N3Xu5Cr4Ck37

**Name of the Vulnerable Software and Affected Versions** Codezips Online Shopping Portal version 1.0 **Description** A vulnerability was found in the Codezips Online Shopping Portal, affecting an unknown functionality of the file insert-product.php. The manipulation of the `productimage1`, `productimage2`, and `productimage3` arguments leads to unrestricted upload. The attack can be launched remotely. **Recommendations** For Codezips Online Shopping Portal version 1.0, consider restricting access to the insert-product.php file to minimize the risk of exploitation. As a temporary workaround, avoid using the `productimage1`, `productimage2`, and `productimage3` arguments in the affected functionality until a patch is available.

**Name of the Vulnerable Software and Affected Versions** Codezips Internal Marks Calculation version 1.0 **Description** A critical vulnerability has been found in the software, affecting an unknown function of the file index.php. The manipulation of the `tid` argument leads to SQL injection, allowing for remote attacks. The exploit has been publicly disclosed. **Recommendations** For Codezips Internal Marks Calculation version 1.0, consider disabling the unknown function in the file index.php that is affected by the SQL injection vulnerability until a patch is available. Restrict access to the `tid` argument to minimize the risk of exploitation. At the moment, there is no information about a newer version that contains a fix for this vulnerability.

**Name of the Vulnerable Software and Affected Versions** itsourcecode Online Food Ordering System version 1.0 **Description** A critical issue has been found in the itsourcecode Online Food Ordering System, where an unknown function of the file editproduct.php is affected. The manipulation of the `photo` argument leads to unrestricted upload. This issue can be exploited remotely. **Recommendations** For itsourcecode Online Food Ordering System version 1.0, consider disabling the file editproduct.php or restricting access to it until a patch is available. Avoid using the `photo` argument in the affected file to minimize the risk of exploitation. At the moment, there is no information about a newer version that contains a fix for this issue.
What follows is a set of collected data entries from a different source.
-- ==== Sys2Proof/Syntax.lean ====
section
/-! DEFINITION. The instructions of spec/opcode_table.json: one constructor per row, the 236 instruction rows
first in the table's order, then the 72 steps of the device that are no instruction words. An instruction carries
what its word and its prefix hold (R88 to R119), field by field. -/
namespace Sys2Proof

/-- The fields of a prefix unit (R91). -/
structure Pfx where
  ext : BitVec 16
  nfl : Bool
  sat : Bool
  rnd : BitVec 3
  deriving DecidableEq, Repr

/-- What every instruction word carries beside its operands: the prefix in front of it, and its guard (R97). -/
structure Mod where
  pfx  : Option Pfx
  neg  : Bool
  pred : BitVec 4
  deriving DecidableEq, Repr

/-- Operand fields of the SR class (R97). -/
structure SR where
  d : BitVec 6
  a : BitVec 6
  b : BitVec 6
  deriving DecidableEq, Repr

/-- Operand fields of the SI class (R97). -/
structure SI where
  d   : BitVec 6
  a   : BitVec 6
  b   : BitVec 6
  imm : BitVec 32
  deriving DecidableEq, Repr

/-- Operand fields of a 64-bit BX word (R101). -/
structure BX where
  d      : BitVec 6
  a      : BitVec 6
  b      : BitVec 6
  aux    : BitVec 6
  anchor : BitVec 6
  page   : BitVec 20
  deriving DecidableEq, Repr

/-- Operand fields of the VV class (R98); each ten-bit operand is a matrix operand of R99 or a register number. -/
structure VV where
  d     : BitVec 10
  a     : BitVec 10
  b     : BitVec 10
  c     : BitVec 10
  k     : BitVec 3
  sub   : BitVec 4
  dfile : BitVec 4
  deriving DecidableEq, Repr

/-- Operand fields of the MEM class (R100). -/
structure MEM where
  t   : BitVec 10
  cl  : Bool
  a   : BitVec 6
  b   : BitVec 6
  k   : BitVec 3
  h   : BitVec 5
  mod : BitVec 8
  imm : BitVec 12
  deriving DecidableEq, Repr

/-- Operand fields of the MXW class (R102); `fa` is the field as. -/
structure MXW where
  t       : BitVec 2
  a       : BitVec 6
  fa      : Bool
  b       : BitVec 6
  bs      : BitVec 2
  cellop  : BitVec 8
  last    : Bool
  discard : Bool
  sub     : BitVec 8
  imm     : BitVec 16
  deriving DecidableEq, Repr

/-- Operand fields of the ENW class (R103). -/
structure ENW where
  d      : BitVec 6
  a      : BitVec 6
  b      : BitVec 6
  tag    : BitVec 6
  scope  : BitVec 3
  acq    : Bool
  rel    : Bool
  cmp    : Bool
  sealed : Bool
  wait   : Bool
  signal : Bool
  nofill : Bool
  c      : BitVec 6
  sub    : BitVec 10
  deriving DecidableEq, Repr

/-- Operand fields of the LKW class (R104). -/
structure LKW where
  d    : BitVec 6
  a    : BitVec 6
  b    : BitVec 6
  port : BitVec 4
  c    : BitVec 6
  sub  : BitVec 16
  deriving DecidableEq, Repr

/-- A mailbox request as it arrives: the 32-byte header of R26 and the payload after it. `op` is the opcode byte;
`resv` holds header bytes 15 and 14, and `hi` holds bytes 31 to 24. `source` is the sending endpoint (R27). -/
structure Req where
  source  : Nat
  op      : BitVec 8
  length  : BitVec 24
  seq     : BitVec 32
  pasid   : BitVec 32
  index   : BitVec 16
  resv    : BitVec 16
  operand : BitVec 64
  hi      : BitVec 64
  payload : List (BitVec 8)
  deriving DecidableEq, Repr

/-- A context of a core: bank 0 or 1, or the secondary context (R124). -/
structure CtxId where
  core : Nat
  bank : Nat
  deriving DecidableEq, Repr
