-- ==== Sys2Proof/Machine/Array.lean ====
section
/-! DEFINITION. The arithmetic of the matrix array (R250, R262 to R272): operand rows, exact quarter sums, the four cell operations, sparse A,
the accord generator, projection and search. -/
namespace Sys2Proof.Machine

/-! ### Operand elements -/

/-- The exact values of the elements of an operand row of a floating-point format (R242 for FP4). -/
def rowVals (code : Nat) (r : Row) : List Val :=
  if code == 5 then
    (List.range 256).map (fun x =>
      fp4Val (fp4Elem (natOfBytes ((r.bytes.drop (x / 8 * 4)).take 4)) (x % 8))
        (scaleVal ((r.scales[x / 8]?).getD 0).toNat) (valueOf bf16 ((r.bands[x / 8]?).getD 0)))
  else (elems (elemBytes code) (128 / elemBytes code) r.bytes).map (valueOf (fmtOf code))

/-- The values of the elements of an operand row of an integer format. -/
def rowInts (code : Nat) (r : Row) : List Int := (elems 1 128 r.bytes).map (intOf code)

/-- A dense row: every element is present. -/
def allPresent {α : Type} (l : List α) : List (Option α) := l.map some

/-- Logical elements of K step `st` of a sparse row (R270): `N` stored of each 64, `e` bytes an element; `v` reads a stored element. -/
def sparseStep {α : Type} (N e st : Nat) (r : Row) (v : Nat → α) : List (Option α) :=
  (List.range (128 / e)).map (fun i =>
    let l := st * (128 / e) + i
    let g := l / 64
    let mask := natOfBytes ((r.bytes.drop (128 + 8 * g)).take 8)
    if bit mask (l % 64) then
      some (v (natOfBytes ((r.bytes.drop ((g * N + popcount (l % 64) mask) * e)).take e)))
    else none)

/-- Elements of K step `st` of an A row. -/
def aVals (j : ArrayJob) (r : Row) (st : Nat) : List (Option Val) :=
  if j.sparse == 0 then allPresent (rowVals j.aFmt r)
  else sparseStep j.sparse (elemBytes j.aFmt) st r (valueOf (fmtOf j.aFmt))
def aInts (j : ArrayJob) (r : Row) (st : Nat) : List (Option Int) :=
  if j.sparse == 0 then allPresent (rowInts j.aFmt r) else sparseStep j.sparse 1 st r (intOf j.aFmt)

/-- Quarter `q` of a list of elements (R250). -/
def quarter {α : Type} (l : List α) (q : Nat) : List α := (l.drop (q * (l.length / 4))).take (l.length / 4)

/-! ### Cell operations (R250, R269) -/

/-- An exact quarter value with its invalid flag; a real zero is +0. -/
structure QSum where
  v  : Val
  nv : Bool
  deriving DecidableEq, Repr

/-- Add one term to an exact sum: NaN stays, infinities of both signs give NaN (R250). -/
def qAdd (s : QSum) (t : Val) (tnv : Bool) : QSum :=
  let r := addVal 1 s.v t
  let v := match r.1 with | .num _ 0 _ => Val.num false 0 0 | v => v
  { v := v, nv := s.nv || tnv || r.2 }

/-- Σ a[k] · b[k] over the present elements. -/
def sumMac (a : List (Option Val)) (b : List Val) : QSum :=
  (a.zip b).foldl (fun s e => match e.1 with
    | none => s
    | some x => let p := mulVal x e.2; qAdd s p.1 p.2) ⟨.num false 0 0, false⟩

/-- The magnitude of a value. -/
def absVal (a : Val) : Val :=
  match a with
  | .nan s => .nan s
  | .inf _ => .inf false
  | .num _ m e => .num false m e

/-- Σ |a[k] - b[k]|. -/
def sumAda (a : List (Option Val)) (b : List Val) : QSum :=
  (a.zip b).foldl (fun s e => match e.1 with
    | none => s
    | some x => let p := addVal 1 x (negVal e.2); qAdd s (absVal p.1) p.2) ⟨.num false 0 0, false⟩

/-- max or min over k of a[k] + b[k]. -/
def sumExt (isMax : Bool) (a : List (Option Val)) (b : List Val) : QSum :=
  let r := (a.zip b).foldl (fun (acc : Option Val × Bool) e => match e.1 with
    | none => acc
    | some x =>
      let p := addVal 1 x e.2
      match acc.1 with
      | none => (some p.1, acc.2 || p.2)
      | some m =>
        if isNan m then (some m, acc.2 || p.2)
        else if isNan p.1 then (some p.1, acc.2 || p.2)
        else (some (if takesFirstMin m p.1 != isMax then m else p.1), acc.2 || p.2)) (none, false)
  ⟨r.1.getD (.num false 0 0), r.2⟩

/-- One quarter applied to a floating-point tile element (R250, R269): its code and flags. -/
def applyQuarter (type cell : Nat) (c : Nat) (a : List (Option Val)) (b : List Val) : Nat × Fl :=
  let f := if type == 2 then bf16 else fp32
  let cv := valueOf f c
  match cell with
  | 0 | 1 =>
    let s := if cell == 0 then sumMac a b else sumAda a b
    let (r, f1) := roundVal fp32 1 false 0 s.v
    let t := addVal 1 (valueOf fp32 r) cv
    let (d, f2) := roundVal f 1 false 0 t.1
    (d, (f1.or f2).or { Fl.none with nv := s.nv || t.2 })
  | _ =>
    let isMax := cell == 2
    let s := sumExt isMax a b
    let (r, f1) := roundVal fp32 1 false 0 s.v
    let rv := valueOf fp32 r
    let fl := f1.or { Fl.none with nv := s.nv || isSig cv }
    if isNan rv || isNan cv then (f.nan, fl)
    else
      let m := if takesFirstMin rv cv != isMax then rv else cv
      let (d, f2) := roundVal f 1 false 0 m
      (d, fl.or f2)

/-- One quarter applied to an INT32 tile element. -/
def applyQuarterInt (cell : Nat) (c : Int) (a : List (Option Int)) (b : List Int) : Int :=
  let terms := (a.zip b).filterMap (fun e => e.1.map (fun x => (x, e.2)))
  match cell with
  | 0 => sextNat 32 (wrap32 (c + (terms.map (fun e => e.1 * e.2)).sum)).toNat
  | 1 => sextNat 32 (wrap32 (c + (terms.map (fun e => ((e.1 - e.2).natAbs : Int))).sum)).toNat
  | 2 => terms.foldl (fun m e => max m (e.1 + e.2)) c
  | _ => terms.foldl (fun m e => min m (e.1 + e.2)) c

/-- One K step applied to an element. -/
def applyStep (j : ArrayJob) (c : Nat × Fl) (a b : Row) (st : Nat) : Nat × Fl :=
  if j.type == 8 then
    let av := aInts j a st
    let bv := rowInts j.bFmt b
    let r := (List.range 4).foldl (fun c q => applyQuarterInt ((j.cells[q]?).getD 0) c (quarter av q) (quarter bv q)) (sextNat 32 c.1)
    ((wrap32 r).toNat, c.2)
  else
    let av := aVals j a st
    let bv := rowVals j.bFmt b
    (List.range 4).foldl (fun c q =>
      let r := applyQuarter j.type ((j.cells[q]?).getD 0) c.1 (quarter av q) (quarter bv q)
      (r.1, c.2.or r.2)) c

/-- An operand row of zeros, for a row that was not captured. -/
def zeroRow : Row := { bytes := List.replicate 128 0, scales := [], bands := [] }

/-- The result of a multiply on the bytes of its tile (R276): the new bytes and the flags of group M. -/
def multiply (j : ArrayJob) (old : Memory) : Memory × Fl :=
  let e := elemBytes j.type
  (List.range (j.rows * j.cols)).foldl (fun (acc : Memory × Fl) x =>
    let a := (j.a[x / j.cols]?).getD zeroRow
    let c0 := peekNat acc.1 (x * e) e
    let r := (List.range j.steps).foldl (fun c st =>
      applyStep j c a ((j.b[st * j.cols + x % j.cols]?).getD zeroRow) st) (c0, acc.2)
    (pokeNat acc.1 (x * e) e r.1, r.2)) (old, Fl.none)

/-! ### The accord generator (R271, R272) -/

/-- A descriptor (R271): seed, J, format, K, N, and the coefficients c[j][n] at j * N + n. -/
structure Accord where
  seed  : Nat
  J     : Nat
  fmt   : Nat
  K     : Nat
  N     : Nat
  coef  : List Nat
  deriving DecidableEq, Repr

/-- The descriptor in a run of bytes. -/
def accordOf (bs : List Byte) : Accord :=
  let at_ := fun (o n : Nat) => natOfBytes ((bs.drop o).take n)
  let J := at_ 8 1
  let N := at_ 12 2
  { seed := at_ 0 8, J := J, fmt := at_ 9 1, K := at_ 10 2, N := N, coef := elems 2 (J * N) (bs.drop 64) }

/-- Bytes of a descriptor. -/
def accordBytes (d : Accord) : Nat := 64 + 2 * d.J * d.N

/-- `n` consecutive runs of 128 output bits of the generator (R272). -/
def bitRows : Nat → Nat → List Nat
  | 0, _ => []
  | n + 1, x => let (r, y) := lfsrSteps 128 x; r :: bitRows n y

/-- bit(j, k, n) of a list of runs. -/
def accBit (rows : List Nat) (j k n : Nat) : Bool := bit ((rows[j * 128 + k]?).getD 0) n

/-- An accumulation in FP32. -/
def acc32 (acc : Nat × Fl) (t : Val) : Nat × Fl :=
  let r := addVal 1 (valueOf fp32 acc.1) t
  let (c, f) := roundVal fp32 1 false 0 r.1
  (c, (acc.2.or f).or { Fl.none with nv := r.2 })

/-- A value with its sign inverted when a bit is set. -/
def signBy (b : Bool) (v : Val) : Val := if b then negVal v else v

/-- w[k][n] of a descriptor (R272): the code in the B format and the flags. -/
def weight (d : Accord) (rows : List Nat) (k n : Nat) : Nat × Fl :=
  let acc := (List.range d.J).foldl (fun acc j =>
    acc32 acc (signBy (accBit rows j k n) (valueOf bf16 ((d.coef[j * d.N + n]?).getD 0)))) (0, Fl.none)
  match d.fmt with
  | 1 => acc
  | 3 => let (c, f) := toE4m3 1 true 0 (valueOf fp32 acc.1); (c, acc.2.or f)
  | f => let (c, fl) := toNarrow (fmtOf f) 1 true 0 (valueOf fp32 acc.1); (c, acc.2.or fl)

/-- The operand rows of the descriptor's weight tile in the B layout, row n holding w[0..K-1][n], and the flags. -/
def weightRows (d : Accord) : List Row × Fl :=
  let rows := bitRows (d.J * 128) d.seed
  (List.range d.N).foldl (fun (acc : List Row × Fl) n =>
    let ws := (List.range d.K).map (fun k => weight d rows k n)
    (acc.1 ++ [{ bytes := ws.flatMap (fun w => bytesOf (elemBytes d.fmt) w.1), scales := [], bands := [] }],
      ws.foldl (fun f w => f.or w.2) acc.2)) ([], Fl.none)

/-- The values of a tile of scratchpad rows, w[k][n] at row n, element k. -/
def tileVals (fmt : Nat) (rows : List Row) : List (List Val) := rows.map (rowVals fmt)

/-- c[j][n] of a projection (R280): the BF16 code and the flags. -/
def project (d : Accord) (bits : List Nat) (w : List (List Val)) (j n : Nat) : Nat × Fl :=
  let col := (w[n]?).getD []
  let acc := (List.range 4).foldl (fun (acc : Nat × Fl) q =>
    let s := (List.range (d.K / 4)).foldl (fun s i =>
      let k := q * (d.K / 4) + i
      qAdd s (signBy (accBit bits j k n) ((col[k]?).getD (.num false 0 0))) false) ⟨.num false 0 0, false⟩
    let sg := col.any isSig
    let (r, f) := roundVal fp32 1 false 0 s.v
    acc32 (acc.1, (acc.2.or f).or { Fl.none with nv := s.nv || sg }) (valueOf fp32 r)) (0, Fl.none)
  let v := match valueOf fp32 acc.1 with
    | .num s m e => .num s m (e - (Nat.log2 d.K : Nat))
    | v => v
  let (c, f) := roundVal bf16 1 false 0 v
  (c, acc.2.or f)

/-- The coefficients of a projection at j * N + n. -/
def projectAll (d : Accord) (bits : List Nat) (w : List (List Val)) : List Nat × Fl :=
  let cs := (List.range (d.J * d.N)).map (fun x => project d bits w (x / d.N) (x % d.N))
  (cs.map (fun c => c.1), cs.foldl (fun f c => f.or c.2) Fl.none)

/-- The square of a value. -/
def sqVal (v : Val) : Val := (mulVal v v).1

/-- The residual of a candidate (R281). -/
def residual (d : Accord) (target cand : List (List Val)) : Nat × Fl :=
  (List.range d.N).foldl (fun acc n =>
    (List.range 4).foldl (fun (acc : Nat × Fl) q =>
      let s := (List.range (d.K / 4)).foldl (fun s i =>
        let k := q * (d.K / 4) + i
        let t := addVal 1 ((((target[n]?).getD [])[k]?).getD (.num false 0 0)) (negVal ((((cand[n]?).getD [])[k]?).getD (.num false 0 0)))
        qAdd s (sqVal t.1) t.2) ⟨.num false 0 0, false⟩
      let (r, f) := roundVal fp32 1 false 0 s.v
      acc32 (acc.1, (acc.2.or f).or { Fl.none with nv := s.nv }) (valueOf fp32 r)) acc) (0, Fl.none)

/-- A seed tried by `ASEEK`: seed, coefficients, residual, flags. -/
structure Trial where
  seed  : Nat
  coef  : List Nat
  res   : Nat
  flags : Fl
  deriving DecidableEq, Repr

/-- Try one seed. -/
def tryTrial (d : Accord) (target : List (List Val)) (seed : Nat) : Trial :=
  let bits := bitRows (d.J * 128) seed
  let (cf, f1) := projectAll d bits target
  let (rows, f2) := weightRows { d with seed := seed, coef := cf }
  let (r, f3) := residual d target (tileVals d.fmt rows)
  { seed := seed, coef := cf, res := r, flags := (f1.or f2).or f3 }

/-- a is better than b (R281): NaN counts as greater than every number and equal to NaN. -/
def trialBetter (a b : Trial) : Bool :=
  let x := valueOf fp32 a.res
  let y := valueOf fp32 b.res
  let lt := if isNan x then false else if isNan y then true else valLt x y
  let eq := if isNan x then isNan y else valEq x y
  lt || (eq && a.seed < b.seed)

/-- The search of `ASEEK` (R281): `count` seeds from `s`, skipping 0. -/
def seek (d : Accord) (target : List (List Val)) : Nat → Nat → Option Trial → Option Trial
  | 0, _, best => best
  | count + 1, s, best =>
    let s := if s == 0 then 1 else s
    let t := tryTrial d target s
    seek d target count ((s + 1) % 2 ^ 64) (match best with
      | none => some t
      | some b => if trialBetter t b then some t else some b)

end Sys2Proof.Machine
end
**Name of the Vulnerable Software and Affected Versions** Bethesda Online Reservation System version 1.0 **Description** A critical issue has been found in the Bethesda Online Reservation System, affecting some unknown functionality of the file controller.php. The manipulation of the `rmtype id` argument leads to sql injection. The attack can be launched remotely. **Recommendations** For version 1.0, consider restricting access to the `controller.php` file to minimize the risk of exploitation. As a temporary workaround, avoid using the `rmtype id` argument in the affected functionality until a patch is available.

Name of the Vulnerable Software and Affected Versions: Simple Online Hotel Reservation System version 1.0 Description: A critical issue has been identified, affecting the file index.php. The manipulation of the `username` argument leads to SQL injection. This issue can be exploited remotely. Recommendations: For Simple Online Hotel Reservation System version 1.0, consider restricting access to the `index.php` file until a fix is available. As a temporary workaround, avoid using the `username` argument in the affected file to minimize the risk of exploitation. At the moment, there is no information about a newer version that contains a fix for this issue.

**Name of the Vulnerable Software and Affected Versions** Ruijie RG-UAC version 1.0 **Description** A critical issue has been found in the function `get ip addr details` of the file `/view/dhcp/dhcpConfig/commit.php`. The manipulation of the argument `ethname` leads to os command injection. The attack may be launched remotely. The exploit has been disclosed to the public and may be used. **Recommendations** As a temporary workaround, consider disabling the `get ip addr details` function until a patch is available. Restrict access to the `/view/dhcp/dhcpConfig/commit.php` file to minimize the risk of exploitation. Avoid using the parameter `ethname` in the affected API endpoint until the issue is resolved. At the moment, there is no information about a newer version that contains a fix for this vulnerability.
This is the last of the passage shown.